In Valgrind I only see this error. Although there is a long list of some mem leaks those are not related I think as all of them are in my codebase outside of libh2o.

However, I am seeing a lot of these blocks

==3861139== Invalid read of size 8
==3861139==    at 0x184C086B: h2o_send_error_503 (h2o.h:1796)
==3861139==    by 0x184C0826: process_timeout_req_item (server.c:170)
==3861139==    by 0x184C06A9: resp_timeout_cb (server.c:184)
==3861139==    by 0x1855A2DA: h2o_evloop_run (lib/common/socket/evloop.c.h:938)
==3861139==    by 0x184BE225: server_loop (server.c:679)
==3861139==    by 0x4AA4608: start_thread (pthread_create.c:477)
==3861139==    by 0x52CC132: clone (clone.S:95)
==3861139==  Address 0x262202a8 is 280 bytes inside a block of size 1,176 free'd
==3861139==    at 0x483CA3F: free (in /usr/lib/x86_64-linux-gnu/valgrind/vgpreload_memcheck-amd64-linux.so)
==3861139==    by 0x1859F238: handle_rst_stream_frame (lib/http2/connection.c:1202)
==3861139==    by 0x1859E7C8: expect_default (lib/http2/connection.c:1242)
==3861139==    by 0x1859C4AE: parse_input (lib/http2/connection.c:1285)
==3861139==    by 0x1859C4AE: on_read (lib/http2/connection.c:1327)
==3861139==    by 0x1855EC5A: read_on_ready (lib/common/socket/evloop.c.h:366)
==3861139==    by 0x1855EC5A: run_socket (lib/common/socket/evloop.c.h:834)
==3861139==    by 0x1855A269: run_pending (lib/common/socket/evloop.c.h:876)
==3861139==    by 0x1855A269: h2o_evloop_run (lib/common/socket/evloop.c.h:925)
==3861139==    by 0x184BE225: server_loop (server.c:679)
==3861139==    by 0x4AA4608: start_thread (pthread_create.c:477)
==3861139==    by 0x52CC132: clone (clone.S:95)
==3861139==  Block was alloc'd at
==3861139==    at 0x483B7F3: malloc (in /usr/lib/x86_64-linux-gnu/valgrind/vgpreload_memcheck-amd64-linux.so)
==3861139==    by 0x185A54D0: h2o_mem_alloc (include/h2o/memory.h:441)
==3861139==    by 0x185A54D0: h2o_http2_stream_open (lib/http2/stream.c:39)
==3861139==    by 0x1859ED05: handle_headers_frame (lib/http2/connection.c:999)
==3861139==    by 0x1859E7C8: expect_default (lib/http2/connection.c:1242)
==3861139==    by 0x1859C4AE: parse_input (lib/http2/connection.c:1285)
==3861139==    by 0x1859C4AE: on_read (lib/http2/connection.c:1327)
==3861139==    by 0x1855EC5A: read_on_ready (lib/common/socket/evloop.c.h:366)
==3861139==    by 0x1855EC5A: run_socket (lib/common/socket/evloop.c.h:834)
==3861139==    by 0x1855A269: run_pending (lib/common/socket/evloop.c.h:876)
==3861139==    by 0x1855A269: h2o_evloop_run (lib/common/socket/evloop.c.h:925)
==3861139==    by 0x184BE225: server_loop (server.c:679)
==3861139==    by 0x4AA4608: start_thread (pthread_create.c:477)
==3861139==    by 0x52CC132: clone (clone.S:95)
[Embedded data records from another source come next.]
-- ==== Sys2Proof/Laws/State.lean ====
section
/-! SUPPORT. The state's updates, field by field: what a block setter writes and what it leaves, and the same for the writers
of single records. All of them hold by definition, so that no proof unfolds a record update. -/

namespace Sys2Proof.Machine

/-! ## Block setters -/

@[simp] theorem State.setHnd_pending (s : State) (v : Handler) : (s.setHnd v).pending = s.pending := rfl
@[simp] theorem State.setHnd_resetHeld (s : State) (v : Handler) : (s.setHnd v).resetHeld = s.resetHeld := rfl
@[simp] theorem State.setHnd_event (s : State) (v : Handler) : (s.setHnd v).event = s.event := rfl
@[simp] theorem State.setHnd_hnd (s : State) (v : Handler) : (s.setHnd v).hnd = v := rfl
@[simp] theorem State.setHnd_cls (s : State) (v : Handler) : (s.setHnd v).cls = s.cls := rfl
@[simp] theorem State.setHnd_tim (s : State) (v : Handler) : (s.setHnd v).tim = s.tim := rfl
@[simp] theorem State.setHnd_reg (s : State) (v : Handler) : (s.setHnd v).reg = s.reg := rfl
@[simp] theorem State.setHnd_pow (s : State) (v : Handler) : (s.setHnd v).pow = s.pow := rfl
@[simp] theorem State.setHnd_inc (s : State) (v : Handler) : (s.setHnd v).inc = s.inc := rfl
@[simp] theorem State.setHnd_com (s : State) (v : Handler) : (s.setHnd v).com = s.com := rfl
@[simp] theorem State.setHnd_fieldPort (s : State) (v : Handler) : (s.setHnd v).fieldPort = s.fieldPort := rfl
@[simp] theorem State.setHnd_consolePort (s : State) (v : Handler) : (s.setHnd v).consolePort = s.consolePort := rfl
@[simp] theorem State.setHnd_unit (s : State) (v : Handler) : (s.setHnd v).unit = s.unit := rfl
@[simp] theorem State.setHnd_console (s : State) (v : Handler) : (s.setHnd v).console = s.console := rfl
@[simp] theorem State.setHnd_supervision (s : State) (v : Handler) : (s.setHnd v).supervision = s.supervision := rfl
@[simp] theorem State.setHnd_slot (s : State) (v : Handler) : (s.setHnd v).slot = s.slot := rfl
@[simp] theorem State.setHnd_trainNotice (s : State) (v : Handler) : (s.setHnd v).trainNotice = s.trainNotice := rfl
@[simp] theorem State.setHnd_plat (s : State) (v : Handler) : (s.setHnd v).plat = s.plat := rfl
@[simp] theorem State.setHnd_feeder (s : State) (v : Handler) : (s.setHnd v).feeder = s.feeder := rfl
@[simp] theorem State.setHnd_sect (s : State) (v : Handler) : (s.setHnd v).sect = s.sect := rfl
@[simp] theorem State.setHnd_pool (s : State) (v : Handler) : (s.setHnd v).pool = s.pool := rfl
@[simp] theorem State.setHnd_kind (s : State) (v : Handler) : (s.setHnd v).kind = s.kind := rfl
@[simp] theorem State.setHnd_incident (s : State) (v : Handler) : (s.setHnd v).incident = s.incident := rfl
@[simp] theorem State.setHnd_incNotice (s : State) (v : Handler) : (s.setHnd v).incNotice = s.incNotice := rfl
@[simp] theorem State.setHnd_interlocked (s : State) (v : Handler) : (s.setHnd v).interlocked = s.interlocked := rfl
@[simp] theorem State.setHnd_fraction (s : State) (v : Handler) : (s.setHnd v).fraction = s.fraction := rfl
@[simp] theorem State.setHnd_platHeld (s : State) (v : Handler) : (s.setHnd v).platHeld = s.platHeld := rfl
@[simp] theorem State.setHnd_platHeadway (s : State) (v : Handler) : (s.setHnd v).platHeadway = s.platHeadway := rfl
@[simp] theorem State.setHnd_station (s : State) (v : Handler) : (s.setHnd v).station = s.station := rfl
@[simp] theorem State.setHnd_template (s : State) (v : Handler) : (s.setHnd v).template = s.template := rfl
@[simp] theorem State.setHnd_zone (s : State) (v : Handler) : (s.setHnd v).zone = s.zone := rfl
@[simp] theorem State.setHnd_arming (s : State) (v : Handler) : (s.setHnd v).arming = s.arming := rfl
@[simp] theorem State.setHnd_port (s : State) (v : Handler) : (s.setHnd v).port = s.port := by funext p; cases p <;> rfl

@[simp] theorem State.setCls_pending (s : State) (v : Classifier) : (s.setCls v).pending = s.pending := rfl
@[simp] theorem State.setCls_resetHeld (s : State) (v : Classifier) : (s.setCls v).resetHeld = s.resetHeld := rfl
@[simp] theorem State.setCls_event (s : State) (v : Classifier) : (s.setCls v).event = s.event := rfl
@[simp] theorem State.setCls_hnd (s : State) (v : Classifier) : (s.setCls v).hnd = s.hnd := rfl
@[simp] theorem State.setCls_cls (s : State) (v : Classifier) : (s.setCls v).cls = v := rfl
@[simp] theorem State.setCls_tim (s : State) (v : Classifier) : (s.setCls v).tim = s.tim := rfl
@[simp] theorem State.setCls_reg (s : State) (v : Classifier) : (s.setCls v).reg = s.reg := rfl
@[simp] theorem State.setCls_pow (s : State) (v : Classifier) : (s.setCls v).pow = s.pow := rfl
@[simp] theorem State.setCls_inc (s : State) (v : Classifier) : (s.setCls v).inc = s.inc := rfl
@[simp] theorem State.setCls_com (s : State) (v : Classifier) : (s.setCls v).com = s.com := rfl
@[simp] theorem State.setCls_fieldPort (s : State) (v : Classifier) : (s.setCls v).fieldPort = s.fieldPort := rfl
@[simp] theorem State.setCls_consolePort (s : State) (v : Classifier) : (s.setCls v).consolePort = s.consolePort := rfl
@[simp] theorem State.setCls_supervision (s : State) (v : Classifier) : (s.setCls v).supervision = s.supervision := rfl
@[simp] theorem State.setCls_slot (s : State) (v : Classifier) : (s.setCls v).slot = s.slot := rfl
@[simp] theorem State.setCls_trainNotice (s : State) (v : Classifier) : (s.setCls v).trainNotice = s.trainNotice := rfl
@[simp] theorem State.setCls_plat (s : State) (v : Classifier) : (s.setCls v).plat = s.plat := rfl
@[simp] theorem State.setCls_feeder (s : State) (v : Classifier) : (s.setCls v).feeder = s.feeder := rfl
@[simp] theorem State.setCls_sect (s : State) (v : Classifier) : (s.setCls v).sect = s.sect := rfl
@[simp] theorem State.setCls_pool (s : State) (v : Classifier) : (s.setCls v).pool = s.pool := rfl
@[simp] theorem State.setCls_kind (s : State) (v : Classifier) : (s.setCls v).kind = s.kind := rfl
@[simp] theorem State.setCls_incident (s : State) (v : Classifier) : (s.setCls v).incident = s.incident := rfl
@[simp] theorem State.setCls_incNotice (s : State) (v : Classifier) : (s.setCls v).incNotice = s.incNotice := rfl
@[simp] theorem State.setCls_interlocked (s : State) (v : Classifier) : (s.setCls v).interlocked = s.interlocked := rfl
@[simp] theorem State.setCls_fraction (s : State) (v : Classifier) : (s.setCls v).fraction = s.fraction := rfl
@[simp] theorem State.setCls_platHeld (s : State) (v : Classifier) : (s.setCls v).platHeld = s.platHeld := rfl
@[simp] theorem State.setCls_platHeadway (s : State) (v : Classifier) : (s.setCls v).platHeadway = s.platHeadway := rfl
@[simp] theorem State.setCls_station (s : State) (v : Classifier) : (s.setCls v).station = s.station := rfl
@[simp] theorem State.setCls_template (s : State) (v : Classifier) : (s.setCls v).template = s.template := rfl
@[simp] theorem State.setCls_zone (s : State) (v : Classifier) : (s.setCls v).zone = s.zone := rfl
@[simp] theorem State.setCls_arming (s : State) (v : Classifier) : (s.setCls v).arming = s.arming := rfl
@[simp] theorem State.setCls_port (s : State) (v : Classifier) : (s.setCls v).port = s.port := by funext p; cases p <;> rfl

@[simp] theorem State.setTim_pending (s : State) (v : Timing) : (s.setTim v).pending = s.pending := rfl
@[simp] theorem State.setTim_resetHeld (s : State) (v : Timing) : (s.setTim v).resetHeld = s.resetHeld := rfl
@[simp] theorem State.setTim_event (s : State) (v : Timing) : (s.setTim v).event = s.event := rfl
@[simp] theorem State.setTim_hnd (s : State) (v : Timing) : (s.setTim v).hnd = s.hnd := rfl
@[simp] theorem State.setTim_cls (s : State) (v : Timing) : (s.setTim v).cls = s.cls := rfl
@[simp] theorem State.setTim_tim (s : State) (v : Timing) : (s.setTim v).tim = v := rfl
@[simp] theorem State.setTim_reg (s : State) (v : Timing) : (s.setTim v).reg = s.reg := rfl
@[simp] theorem State.setTim_pow (s : State) (v : Timing) : (s.setTim v).pow = s.pow := rfl
@[simp] theorem State.setTim_inc (s : State) (v : Timing) : (s.setTim v).inc = s.inc := rfl
@[simp] theorem State.setTim_com (s : State) (v : Timing) : (s.setTim v).com = s.com := rfl
@[simp] theorem State.setTim_fieldPort (s : State) (v : Timing) : (s.setTim v).fieldPort = s.fieldPort := rfl
@[simp] theorem State.setTim_consolePort (s : State) (v : Timing) : (s.setTim v).consolePort = s.consolePort := rfl
@[simp] theorem State.setTim_unit (s : State) (v : Timing) : (s.setTim v).unit = s.unit := rfl
@[simp] theorem State.setTim_console (s : State) (v : Timing) : (s.setTim v).console = s.console := rfl
@[simp] theorem State.setTim_slot (s : State) (v : Timing) : (s.setTim v).slot = s.slot := rfl
@[simp] theorem State.setTim_trainNotice (s : State) (v : Timing) : (s.setTim v).trainNotice = s.trainNotice := rfl
@[simp] theorem State.setTim_plat (s : State) (v : Timing) : (s.setTim v).plat = s.plat := rfl
@[simp] theorem State.setTim_feeder (s : State) (v : Timing) : (s.setTim v).feeder = s.feeder := rfl
@[simp] theorem State.setTim_sect (s : State) (v : Timing) : (s.setTim v).sect = s.sect := rfl
@[simp] theorem State.setTim_pool (s : State) (v : Timing) : (s.setTim v).pool = s.pool := rfl
@[simp] theorem State.setTim_kind (s : State) (v : Timing) : (s.setTim v).kind = s.kind := rfl
@[simp] theorem State.setTim_incident (s : State) (v : Timing) : (s.setTim v).incident = s.incident := rfl
@[simp] theorem State.setTim_incNotice (s : State) (v : Timing) : (s.setTim v).incNotice = s.incNotice := rfl
@[simp] theorem State.setTim_interlocked (s : State) (v : Timing) : (s.setTim v).interlocked = s.interlocked := rfl
@[simp] theorem State.setTim_fraction (s : State) (v : Timing) : (s.setTim v).fraction = s.fraction := rfl
@[simp] theorem State.setTim_platHeld (s : State) (v : Timing) : (s.setTim v).platHeld = s.platHeld := rfl
@[simp] theorem State.setTim_platHeadway (s : State) (v : Timing) : (s.setTim v).platHeadway = s.platHeadway := rfl
@[simp] theorem State.setTim_station (s : State) (v : Timing) : (s.setTim v).station = s.station := rfl
@[simp] theorem State.setTim_template (s : State) (v : Timing) : (s.setTim v).template = s.template := rfl
@[simp] theorem State.setTim_zone (s : State) (v : Timing) : (s.setTim v).zone = s.zone := rfl
@[simp] theorem State.setTim_arming (s : State) (v : Timing) : (s.setTim v).arming = s.arming := rfl
@[simp] theorem State.setTim_port (s : State) (v : Timing) : (s.setTim v).port = s.port := by funext p; cases p <;> rfl

@[simp] theorem State.setReg_pending (s : State) (v : Regulator) : (s.setReg v).pending = s.pending := rfl
@[simp] theorem State.setReg_resetHeld (s : State) (v : Regulator) : (s.setReg v).resetHeld = s.resetHeld := rfl
@[simp] theorem State.setReg_event (s : State) (v : Regulator) : (s.setReg v).event = s.event := rfl
@[simp] theorem State.setReg_hnd (s : State) (v : Regulator) : (s.setReg v).hnd = s.hnd := rfl
@[simp] theorem State.setReg_cls (s : State) (v : Regulator) : (s.setReg v).cls = s.cls := rfl
@[simp] theorem State.setReg_tim (s : State) (v : Regulator) : (s.setReg v).tim = s.tim := rfl
@[simp] theorem State.setReg_reg (s : State) (v : Regulator) : (s.setReg v).reg = v := rfl
@[simp] theorem State.setReg_pow (s : State) (v : Regulator) : (s.setReg v).pow = s.pow := rfl
@[simp] theorem State.setReg_inc (s : State) (v : Regulator) : (s.setReg v).inc = s.inc := rfl
@[simp] theorem State.setReg_com (s : State) (v : Regulator) : (s.setReg v).com = s.com := rfl
@[simp] theorem State.setReg_fieldPort (s : State) (v : Regulator) : (s.setReg v).fieldPort = s.fieldPort := rfl
@[simp] theorem State.setReg_consolePort (s : State) (v : Regulator) : (s.setReg v).consolePort = s.consolePort := rfl
@[simp] theorem State.setReg_unit (s : State) (v : Regulator) : (s.setReg v).unit = s.unit := rfl
@[simp] theorem State.setReg_console (s : State) (v : Regulator) : (s.setReg v).console = s.console := rfl
@[simp] theorem State.setReg_supervision (s : State) (v : Regulator) : (s.setReg v).supervision = s.supervision := rfl
@[simp] theorem State.setReg_feeder (s : State) (v : Regulator) : (s.setReg v).feeder = s.feeder := rfl
@[simp] theorem State.setReg_sect (s : State) (v : Regulator) : (s.setReg v).sect = s.sect := rfl
@[simp] theorem State.setReg_pool (s : State) (v : Regulator) : (s.setReg v).pool = s.pool := rfl
@[simp] theorem State.setReg_kind (s : State) (v : Regulator) : (s.setReg v).kind = s.kind := rfl
@[simp] theorem State.setReg_incident (s : State) (v : Regulator) : (s.setReg v).incident = s.incident := rfl
@[simp] theorem State.setReg_incNotice (s : State) (v : Regulator) : (s.setReg v).incNotice = s.incNotice := rfl
@[simp] theorem State.setReg_interlocked (s : State) (v : Regulator) : (s.setReg v).interlocked = s.interlocked := rfl
@[simp] theorem State.setReg_fraction (s : State) (v : Regulator) : (s.setReg v).fraction = s.fraction := rfl
@[simp] theorem State.setReg_platHeld (s : State) (v : Regulator) : (s.setReg v).platHeld = s.platHeld := rfl
@[simp] theorem State.setReg_platHeadway (s : State) (v : Regulator) : (s.setReg v).platHeadway = s.platHeadway := rfl
@[simp] theorem State.setReg_station (s : State) (v : Regulator) : (s.setReg v).station = s.station := rfl
@[simp] theorem State.setReg_template (s : State) (v : Regulator) : (s.setReg v).template = s.template := rfl
@[simp] theorem State.setReg_zone (s : State) (v : Regulator) : (s.setReg v).zone = s.zone := rfl
@[simp] theorem State.setReg_arming (s : State) (v : Regulator) : (s.setReg v).arming = s.arming := rfl
@[simp] theorem State.setReg_port (s : State) (v : Regulator) : (s.setReg v).port = s.port := by funext p; cases p <;> rfl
I believe this block is arising due to an inefficient client side but I might be wrong, I am using curl and instead of maintaining an HTTP2 connection, I am opening a new connection for sending requests. Which might be resulting in go-away frames and cause the above behaviour. I also have logging at process_timeout_req_item so show when a timeout occurs. But this is not usually executed.

Hemant Zope · Answer 3 · Sun Mar 03 2024 19:48:19 GMT+0800 (China Standard Time)

The issue was due to missing responses in async responses. With timeout, added always response sending in case of missing or error case.